/-- SCRUB_CFG is written: PERIOD_H 0 ends a pass in the background, but not one that SCRUB_NOW started (R181). -/
def scrubCfgHw (s : Nat) (h : Hw) : Hw :=
  let a := stackAux h s
  if regFld h (regOf (.stack s) 0x2C) 7 0 = 0 ∧ !a.scrubNow then
    setRegBit (setStackAux h s { a with scrubAt := 0 }) (regOf (.stack s) 4) 2 false
  else h

def execScrubNow (w : World) (k : StackId) (s : State) : Host.Outcome State Fault Refusal :=
  onHw (ifAnswers w (regOf (.stack k.val) 8) (.scrubNow w k) (scrubNowHw k.val)) s

/-- ECC_INJECT is written by the secure world only (R182). -/
def eccInjectHw (w : World) (s : Nat) (v : Word) (h : Hw) : Hw :=
  if w = .secure then setReg h (regOf (.stack s) 0x30) (v &&& 0xFFFF00FF) else h

def execEccInject (w : World) (k : StackId) (v : Word) (s : State) : Host.Outcome State Fault Refusal :=
  onHw (ifAnswers w (regOf (.stack k.val) 0x30) (.eccInject w k v) (eccInjectHw w k.val v)) s

/-! Stack events -/

/-- A refresh command on a pseudo-channel, at its rate for the temperature: pseudo-channel 0 counts (R168). -/
def refreshHw (s pc : Nat) (tempC : Int) (h : Hw) : Hw :=
  if stackReady h s then
    let o := regOf (.stack s) 0xC
    let h := if pc = 0 then setRegFld h o 19 0 ((regFld h o 19 0 + 1) % 2 ^ 20) else h
    setRegBit h o 20 (decide (85 < tempC))
  else h

def execRefresh (k : StackId) (pc : Fin 32) (tempC : Int) (s : State) : Host.Outcome State Fault Refusal :=
  onHw (refreshHw k.val pc.val tempC) s

/-- A refresh-count window ends: every count of the tracker is 0 again (R184). -/
def windowEndHw (s : Nat) (h : Hw) : Hw :=
  if regFld h (regOf (.stack s) 0xC) 19 0 = 0 then
    let a := stackAux h s
    setStackAux h s { a with tracker := a.tracker.map fun e => (e.1, 0) }
  else h

def execRefreshCountWindow (k : StackId) (s : State) : Host.Outcome State Fault Refusal := onHw (windowEndHw k.val) s

/-- Codewords of a stack: 96 GiB of 64 bytes. -/
def stackWords : Nat := 96 * GiB / 64

/-- The scrub reads the next codeword (R181): with PERIOD_H 0 only in a pass that SCRUB_NOW started. It skips one in a
range held under HOLD (R211). -/
def scrubHw (s : Nat) (h : Hw) : Hw :=
  let st := regOf (.stack s) 4
  let a := stackAux h s
  let y := a.scrubAt * 64
  if !stackReady h s ∨ (regFld h (regOf (.stack s) 0x2C) 7 0 = 0 ∧ !a.scrubNow) then h
  else
    let h := setRegBit h st 2 true
    let h := if heldByOther h (castle .secure) (hbmKey s y) 64 then h else (checkCw h s y).2
    let next := (a.scrubAt + 1) % stackWords
    let b := stackAux h s
    let h := setStackAux h s { b with scrubAt := next, scrubNow := b.scrubNow && decide (next ≠ 0) }
    if next = 0 then setRegBit h st 2 false else h

def execScrub (k : StackId) (s : State) : Host.Outcome State Fault Refusal := onHw (scrubHw k.val) s

/-- A corrected codeword is written back (R179): the oldest that waits. -/
def writeBackHw (s : Nat) (h : Hw) : Hw :=
  let a := stackAux h s
  match a.writeBacks with
  | [] => h
  | cw :: rest => setCwErrs (setStackAux h s { a with writeBacks := rest }) cw []

def execCorrectedWriteBack (k : StackId) (s : State) : Host.Outcome State Fault Refusal := onHw (writeBackHw k.val) s

/-! Row repair (R183-R187) -/

/-- The codewords of a row. -/
def rowWords (s pc bank row : Nat) : List Nat :=
  (List.range 16).map fun i => cwOf s (row * 2 ^ 21 + bank * 2 ^ 15 + pc * 2 ^ 10 + 64 * i)

/-- The least spare of a bank that no entry uses; DESIGN CHOICE (log 31): the manual leaves the spare open. -/
def freeSpare (a : StackAux) (pc bank : Nat) : Option Nat :=
  (List.range 8).find? fun k => !(a.remaps.any fun e => e.pc = pc && e.bank = bank && e.spare = k)

/-- An entry stands for the row now; a spare replaced before is KIND 3. -/
def liveFor (e : RemapEntry) (pc bank row : Nat) : Bool := e.kind ≠ 3 && e.pc = pc && e.bank = bank && e.row = row

/-- Reads the 16 codewords of a row with their checks (R178). -/
def checkRow (h : Hw) (s y : Nat) : Hw := (List.range 16).foldl (fun h i => (checkCw h s (y + 64 * i)).2) h

/-- Writes the codewords of a row copied: what was corrected is correct now, poison stays, and an injection that is
armed meets the first (R182). -/
def copyRow (h : Hw) (s : Nat) (words : List Nat) : Hw :=
  let h := words.foldl (fun h w => setCwErrs h w []) h
  match words with
  | [] => h
  | w :: _ =>
    let inj := injectErrs h s
    if isPoison h w then inj.2 else setCwErrs inj.2 w inj.1

/-- Copies a row into a free spare and redirects it (R185): its codewords are read, correctable ones become correct,
poison stays. DESIGN CHOICE (log 9): the copy ends within the step, so REMAP_BUSY is never seen. -/
def remapRow (h : Hw) (s kind pc bank row : Nat) : Hw :=
  let k := rowKeyOf pc bank row
  let y := row * 2 ^ 21 + bank * 2 ^ 15 + pc * 2 ^ 10
  match freeSpare (stackAux h s) pc bank with
  | none =>
    let a := stackAux h s
    let h := setStackAux h s { a with tracker := a.tracker.filter fun e => e.1 ≠ k }
    let h := setRegBit (logStackEvent h s y 4 0x7F) (regOf (.stack s) 4) 6 true
    logErr h { source := 3, kind := 4, severity := 3, unit := s, addr := y }
  | some sp =>
    let e := RemapEntry.mk kind sp bank pc row
    let words := rowWords s pc bank row
    let h := copyRow (checkRow h s y) s words
    let a := stackAux h s
    let h := setStackAux h s { a with
      tracker := a.tracker.filter fun e => e.1 ≠ k
      remaps := (a.remaps.map fun x => if liveFor x pc bank row then { x with kind := 3 } else x) ++ [e]
      unsaved := a.unsaved ++ [e]
      writeBacks := a.writeBacks.filter fun w => !words.contains w }
    let o := regOf (.stack s) 0x18
    let h := setRegFld h o 14 0 (regFld h o 14 0 + 1)
    let h := logStackEvent h s y 3 0x7F
    logErr h { source := 3, kind := 3, severity := 1, unit := s, addr := y }

/-- A row that met the threshold of three corrected errors in a window is remapped (R184, R185), unless a codeword in it
is poisoned (R186). -/
def rowRemapHw (s : Nat) (r : RowId) (h : Hw) : Hw :=
  let k := rowKeyOf r.pc.val r.bank.val r.row.val
  let a := stackAux h s
  if stackReady h s ∧ (a.tracker.any fun e => e.1 = k && decide (3 ≤ e.2)) ∧
      !(rowWords s r.pc.val r.bank.val r.row.val).any (isPoison h) then
    remapRow h s 1 r.pc.val r.bank.val r.row.val
  else h

def execRowRemap (k : StackId) (r : RowId) (s : State) : Host.Outcome State Fault Refusal := onHw (rowRemapHw k.val r) s

/-- An entry of the remap list (Table 7-4). -/
def remapWord (e : RemapEntry) : Nat := e.kind * 2 ^ 30 + e.spare * 2 ^ 27 + e.bank * 2 ^ 21 + e.pc * 2 ^ 16 + e.row

/-- The 65,536 bytes of a list. -/
def remapList (es : List RemapEntry) : List Byte := slice (es.flatMap fun e => leBytes 4 (remapWord e)) 0 65536

/-- Where copy c of a stack's list lies in flash (R187). -/
def remapFlash (s c : Nat) : Nat := 0x200000 + s * 0x40000 + c * 0x20000

/-- The castle writes the oldest unsaved entry to both copies, with their digests (R187). -/
def remapListHw (s : Nat) (h : Hw) : Hw :=
  let a := stackAux h s
  match a.unsaved with
  | [] => h
  | _ :: rest =>
    let saved := a.remaps.take (a.remaps.length - rest.length)
    let bs := remapList saved
    let bs := bs ++ shake256 bs 32
    let h := setStackAux h s { a with unsaved := rest }
    { h with mem := (h.mem.write .flash (remapFlash s 0) bs).write .flash (remapFlash s 1) bs }

def execRemapListWrite (k : StackId) (s : State) : Host.Outcome State Fault Refusal := onHw (remapListHw k.val) s

/-! Memory map (R173, R174) -/

def mmStg (n : Nat) : Nat := regOf (.board (n % 3)) (0x400 + 4 * (n / 3))
def mmLive (n : Nat) : Nat := regOf (.board (n % 3)) (0x800 + 4 * (n / 3))

/-- A live region of the region table meets an octet. -/
def octetSecure (h : Hw) (n : Nat) : Bool :=
  h.regs.any fun e =>
    decide (0x801800 ≤ e.1) && decide (e.1 < 0x802000) && decide (e.1 % 8 = 0) && bit e.2 31 &&
    decide (fld e.2 20 0 * 2 ^ 21 < (n + 1) * 2 ^ 33) &&
    decide (n * 2 ^ 33 < (fld e.2 20 0 + regFld h (e.1 + 4) 20 0) * 2 ^ 21)

/-- The causes of MEMMAP_STATUS with their octets. -/
def memmapCauses (h : Hw) (w : World) : List (Nat × Nat) :=
  (List.range 288).flatMap fun n =>
    let x := getReg h (mmStg n)
    let wide := fun m => fld (getReg h (mmStg m)) 1 0 = 1
    let o := n / 3 * 3
    let k := (List.range 3).filter fun i => decide (wide (o + i))
    (if fld x 1 0 = 3 then [(1, n)] else []) ++
    (if bit x 2 ∧ fld x 1 0 ≠ 2 then [(2, n)] else []) ++
    (if k.length ≠ 0 ∧ k.length ≠ 3 then [(3, n)] else []) ++
    (if w = .nonSecure ∧ x ≠ getReg h (mmLive n) ∧ octetSecure h n then [(4, n)] else [])

/-- An octet whose MODE or PAWN changes has undefined contents (R174): the 8 GiB it holds in its board's stacks. -/
def freeOctet (h : Hw) (n : Nat) : Hw :=
  let h := (List.range 8).foldl (fun h j =>
    { h with mem := h.mem.makeFree .hbm (hbmKey (8 * (n % 3) + j) (n / 3 * GiB)) GiB h.draws }) h
  { h with draws := h.draws + 1 }

/-- MEMMAP_COMMIT (R173, R174): an accepted one first takes the lines of changed octets out of every cache. -/
def memmapCommitHw (w : World) (h : Hw) : Hw :=
  match firstCause (memmapCauses h w) with
  | some c => (List.range 3).foldl (fun h b => setRegFld (rejectSet h (regOf (.board b) 0x104) c.1 0 0) (regOf (.board b) 0x104) 24 16 c.2) h
  | none =>
    let h := dropLines h fun _ l => let n := l / 2 ^ 27; decide (getReg h (mmStg n) ≠ getReg h (mmLive n))
    (List.range 288).foldl (fun h n =>
      let x := getReg h (mmStg n)
      let y := getReg h (mmLive n)
      if x = y then h
      else
        let h := if fld x 2 0 ≠ fld y 2 0 then freeOctet h n else h
        setReg h (mmLive n) x) h

def execMemmapCommit (w : World) (b : BoardId) (s : State) : Host.Outcome State Fault Refusal :=
  onHw (ifAnswers w (regOf (.board b.val) 0x100) (.memmapCommit w b) (memmapCommitHw w)) s

/-- BC_OP.INVALIDATE_ALL empties a cache (R192). DESIGN CHOICE (log 9): at once, so INVALIDATING is never seen. -/
def emptyCache (b : Nat) (h : Hw) : Hw := dropLines h fun b' _ => b' = b

def execInvalidateAll (w : World) (b : BoardId) (s : State) : Host.Outcome State Fault Refusal :=
  onHw (ifAnswers w (regOf (.board b.val) 8) (.invalidateAll w b) (emptyCache b.val)) s

/-! Lend windows (R251) -/

def lendBase (x : Word) : Nat := fld x 11 0
def lendSize (x : Word) : Nat := fld x 23 12

/-- The causes of LEND_STATUS with their windows. -/
def lendCauses (h : Hw) (w : World) : List (Nat × Nat) :=
  (List.range 8).flatMap fun i =>
    let x := getReg h (0x161000 + 4 * i)
    let live := lendWindow h i
    let on := bit x 31
    (if on ∧ 2304 < lendBase x + lendSize x then [(1, i)] else []) ++
    (if on ∧ ((List.range 8).any fun j =>
        let y := getReg h (0x161000 + 4 * j)
        j ≠ i && bit y 31 && decide (lendBase y < lendBase x + lendSize x) && decide (lendBase x < lendBase y + lendSize y))
      then [(2, i)] else []) ++
    (if on ∧ ((List.range 288).any fun n => octetPawn h n && decide (8 * n < lendBase x + lendSize x) && decide (lendBase x < 8 * n + 8))
      then [(3, i)] else []) ++
    (if on ∧ lendSize x = 0 then [(4, i)] else []) ++
    (if w = .nonSecure ∧ x ≠ live ∧ (bit x 30 ∨ bit live 30) then [(5, i)] else [])

def lendCommitHw (w : World) (h : Hw) : Hw :=
  match firstCause (lendCauses h w) with
  | some c => rejectSet h 0x161084 c.1 c.2 3
  | none => copyRegs h 0x161000 0x161040 8

def execLendCommit (w : World) (s : State) : Host.Outcome State Fault Refusal :=
  onHw (ifAnswers w 0x161080 (.lendCommit w) (lendCommitHw w)) s

end Sys2Proof.Machine
end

About this exercise:
Only the lines above starting at the one containing "checks (R178). -/" and ending at the one containing "let words := rowWords s pc bank row", both included, are to be returned, exactly as they read.

Response to this task:
/-- Reads the 16 codewords of a row with their checks (R178). -/
def checkRow (h : Hw) (s y : Nat) : Hw := (List.range 16).foldl (fun h i => (checkCw h s (y + 64 * i)).2) h

/-- Writes the codewords of a row copied: what was corrected is correct now, poison stays, and an injection that is
armed meets the first (R182). -/
def copyRow (h : Hw) (s : Nat) (words : List Nat) : Hw :=
  let h := words.foldl (fun h w => setCwErrs h w []) h
  match words with
  | [] => h
  | w :: _ =>
    let inj := injectErrs h s
    if isPoison h w then inj.2 else setCwErrs inj.2 w inj.1

/-- Copies a row into a free spare and redirects it (R185): its codewords are read, correctable ones become correct,
poison stays. DESIGN CHOICE (log 9): the copy ends within the step, so REMAP_BUSY is never seen. -/
def remapRow (h : Hw) (s kind pc bank row : Nat) : Hw :=
  let k := rowKeyOf pc bank row
  let y := row * 2 ^ 21 + bank * 2 ^ 15 + pc * 2 ^ 10
  match freeSpare (stackAux h s) pc bank with
  | none =>
    let a := stackAux h s
    let h := setStackAux h s { a with tracker := a.tracker.filter fun e => e.1 ≠ k }
    let h := setRegBit (logStackEvent h s y 4 0x7F) (regOf (.stack s) 4) 6 true
    logErr h { source := 3, kind := 4, severity := 3, unit := s, addr := y }
  | some sp =>
    let e := RemapEntry.mk kind sp bank pc row
    let words := rowWords s pc bank row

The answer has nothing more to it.